Avec l’attaque du 24 mai à Tirena-Marena, c’est désormais l’un des projets routiers les plus stratégiques de la région qui est directement visé. La RN1 représente en effet une artère vitale pour le commerce, les échanges régionaux et la mobilité dans cette partie du pays.
Une stratégie ciblée contre les intérêts économiques étrangers
Derrière cette série d’attaques, le Groupe de Soutien à l’Islam et aux Musulmans (JNIM), affilié à Al-Qaïda, est pointé du doigt. Selon les dernières données du Projet de données sur la localisation et les événements des conflits armés (ACLED), le groupe mène depuis le début de l’année 2025 une campagne de harcèlement intensif dans la région de Kayes. Sa stratégie : frapper là où l’impact économique est le plus visible, en s’en prenant aux infrastructures étrangères et aux grands chantiers, notamment ceux financés ou réalisés par la Chine.
Ces actions visent à affaiblir l’État malien dans ses projets de développement, à dissuader les investisseurs étrangers et à affaiblir le moral des populations locales, déjà éprouvées par les difficultés économiques. En ciblant des chantiers routiers et miniers, les jihadistes perturbent les chaînes logistiques, ralentissent les projets structurants et imposent leur présence par la terreur.
L’État malien face à un nouveau front
La recrudescence des attaques dans la région de Kayes pose une question cruciale : le dispositif sécuritaire est-il suffisant dans l’ouest malien ? Alors que les Forces armées maliennes (FAMa) concentrent leurs efforts dans le centre et le nord du pays, la zone ouest — pourtant stratégique — semble être un maillon faible dans la réponse sécuritaire actuelle.
L’attaque de Sandaré l’a tristement illustré : aucune riposte efficace n’a été enregistrée, et les assaillants ont pu opérer à proximité d’une route nationale sans être interceptés. Cette faiblesse sécuritaire offre un terreau favorable à l’expansion des groupes extrémistes qui, en l’absence de réaction rapide, consolident leur emprise locale.
Un impact désastreux pour les populations et le développement
La suspension des activités de COVEC à Tirena-Marena est désormais inévitable. Des ingénieurs et techniciens étrangers ont été évacués, les travaux sont à l’arrêt, et la société procède à un audit des pertes. Les conséquences économiques sont lourdes : interruption des chantiers, perte de revenus pour les ouvriers locaux, rupture dans l’approvisionnement de matériaux, et retard important dans les délais d’exécution des infrastructures.
À Laghamané, la prospection aurifère a également été mise en pause pour des raisons de sécurité, privant ainsi les populations locales d’opportunités économiques. Dans un pays où le chômage et la pauvreté sont des vecteurs d’instabilité, chaque projet interrompu est un pas en arrière dans la lutte contre l’extrémisme.

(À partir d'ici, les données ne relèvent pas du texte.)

/-- R162 to R170: a successful init, over a table of any length: exactly SLPOUT, MADCTL, COLMOD and then every row once,
in order, as written; a Wait of 100 ms and then those of the rows; the shadows end at the last override or as they were;
one diagnostic for each managed command, in order of first appearance; OK last. The number of steps is the model's
(log 1 to 3). -/
def Obligations.SuccessfulInitWalksTheWholeTable : Prop :=
  ∀ (s : State) (rest : List Bool) (moves : List Input), s.ready → s.params.distinct →
    s.turns (initSteps s.panel.cfgTable) moves →
    (∀ r ∈ s.panel.cfgTable, (managed s.params r.opcode = true → r.payload ≠ []) ∧
      payloadFits s.params r.payload.length) →
    payloadFits s.params 1 →
    s.answers = List.replicate (3 + s.panel.cfgTable.length) true ++ rest →
    ∃ t u, exec .init s = .next t ∧ core.run (initSteps s.panel.cfgTable) t = .next u ∧
      u.panel.fsm = .idle ∧ u.panel.life = .live ∧ u.answers = rest ∧ u.inputs = moves ∧ u.mem = s.mem ∧
      u.panel.pending = s.panel.pending ∧
      busEvents u.panel.hist = busEvents s.panel.hist ++
        ([Transaction.cmd s.params.cmdSlpout [], .cmd s.params.cmdMadctl [s.panel.orient],
          .cmd s.params.cmdColmod [s.panel.colmodSh]] ++
          s.panel.cfgTable.map fun r => Transaction.cmd r.opcode r.payload).map (frame s.panel.cfgVariant) ∧
      waitEvents u.panel.hist =
        waitEvents s.panel.hist ++ [.waitStart 100, .waitEnd 100] ++ rowWaits s.panel.cfgTable ∧
      u.panel.hist.getLast? = some (.status .ok) ∧
      u.panel.orient = lastOverride s.params.cmdMadctl s.panel.orient s.panel.cfgTable ∧
      u.panel.colmodSh = lastOverride s.params.cmdColmod s.panel.colmodSh s.panel.cfgTable ∧
      u.panel.diag = s.panel.diag ++ firstOverrides s.params [] s.panel.cfgTable

/-! ### Transactions (R110 to R117) -/

/-- R92, R93: SWRESET, SLPOUT, INVOFF, INVON, DISPOFF and DISPON, in the FSM state that emits each, hand the encoder
the command with an empty payload, and change nothing else. That the hand-over to the encoder is a step of its own is
the model's (log 2). -/
def Obligations.CommandsWithEmptyPayload : Prop :=
  ∀ s : State, s.panel.bus = .free → s.panel.hold = none →
    (s.panel.fsm = .rstSwreset → exec .swreset s =
      .next { s with panel := { s.panel with bus := .submitted (.cmd s.params.cmdSwreset []) } }) ∧
    (s.panel.fsm = .initSlpout → exec .slpout s =
      .next { s with panel := { s.panel with bus := .submitted (.cmd s.params.cmdSlpout []) } }) ∧
    (s.panel.fsm = .cmdSend .invOff → exec .invoff s =
      .next { s with panel := { s.panel with bus := .submitted (.cmd s.params.cmdInvoff []) } }) ∧
    (s.panel.fsm = .cmdSend .invOn → exec .invon s =
      .next { s with panel := { s.panel with bus := .submitted (.cmd s.params.cmdInvon []) } }) ∧
    (s.panel.fsm = .cmdSend .dispOff → exec .dispoff s =
      .next { s with panel := { s.panel with bus := .submitted (.cmd s.params.cmdDispoff []) } }) ∧
    (s.panel.fsm = .cmdSend .dispOn → exec .dispon s =
      .next { s with panel := { s.panel with bus := .submitted (.cmd s.params.cmdDispon []) } })

/-- R61, R90, R190: CASET and RASET carry the draw's window as two big-endian pairs, RAMWR its buffer and length. That
the hand-over to the encoder is a step of its own is the model's (log 2). -/
def Obligations.WindowCommands : Prop :=
  ∀ (s : State) (w : Window), s.panel.bus = .free → s.panel.hold = none →
    (s.panel.fsm = .drawCaset w → exec (.caset w.xs w.xe) s =
      .next { s with panel := { s.panel with bus := .submitted (.cmd s.params.cmdCaset
        [(w.xs >>> 8).setWidth 8, w.xs.setWidth 8, (w.xe >>> 8).setWidth 8, w.xe.setWidth 8]) } }) ∧
    (s.panel.fsm = .drawRaset w → exec (.raset w.ys w.ye) s =
      .next { s with panel := { s.panel with bus := .submitted (.cmd s.params.cmdRaset
        [(w.ys >>> 8).setWidth 8, w.ys.setWidth 8, (w.ye >>> 8).setWidth 8, w.ye.setWidth 8]) } }) ∧
    (s.panel.fsm = .drawRamwr w → exec (.ramwr w.buf w.n) s =
      .next { s with panel := { s.panel with bus := .submitted (.pix s.params.cmdRamwr w.buf w.n) } })

/-- R91, R163, R166: MADCTL and COLMOD carry the whole shadow register as it stands; an init row carries its own
payload, never the shadow. That the hand-over to the encoder is a step of its own is the model's (log 2). -/
def Obligations.RegisterCommandsAndRows : Prop :=
  ∀ s : State, s.panel.bus = .free → s.panel.hold = none →
    (s.panel.fsm = .initPushMadctl ∨ s.panel.fsm = .oriSend → exec .madctl s =
      .next { s with panel := { s.panel with bus := .submitted (.cmd s.params.cmdMadctl [s.panel.orient]) } }) ∧
    (s.panel.fsm = .initPushColmod → exec .colmod s =
      .next { s with panel := { s.panel with bus := .submitted (.cmd s.params.cmdColmod [s.panel.colmodSh]) } }) ∧
    (∀ r : InitRow, s.panel.fsm = .initRowSend → s.panel.cfgTable[s.panel.row]? = some r →
      exec (.vendorRow r.opcode r.payload) s =
        .next { s with panel := { s.panel with bus := .submitted (.cmd r.opcode r.payload) } })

Appel à une réponse ferme et coordonnée
Face à cette menace grandissante, l’heure est à la mobilisation générale. L’État malien, en partenariat avec ses alliés régionaux et internationaux, doit réévaluer sa stratégie sécuritaire pour mieux protéger les infrastructures critiques dans toutes les régions du pays, y compris celles longtemps considérées comme « calmes ».
De même, un renforcement du renseignement local, une présence militaire accrue sur les axes routiers et une coopération plus étroite avec les entreprises étrangères implantées au Mali s’imposent comme des priorités.
Bamada.net poursuivra sa couverture de la situation sécuritaire dans la région de Kayes et au-delà. En donnant la parole aux communautés affectées, en relayant les faits de manière rigoureuse et indépendante, notre rédaction entend contribuer au réveil citoyen et à la résilience collective face aux défis sécuritaires du pays.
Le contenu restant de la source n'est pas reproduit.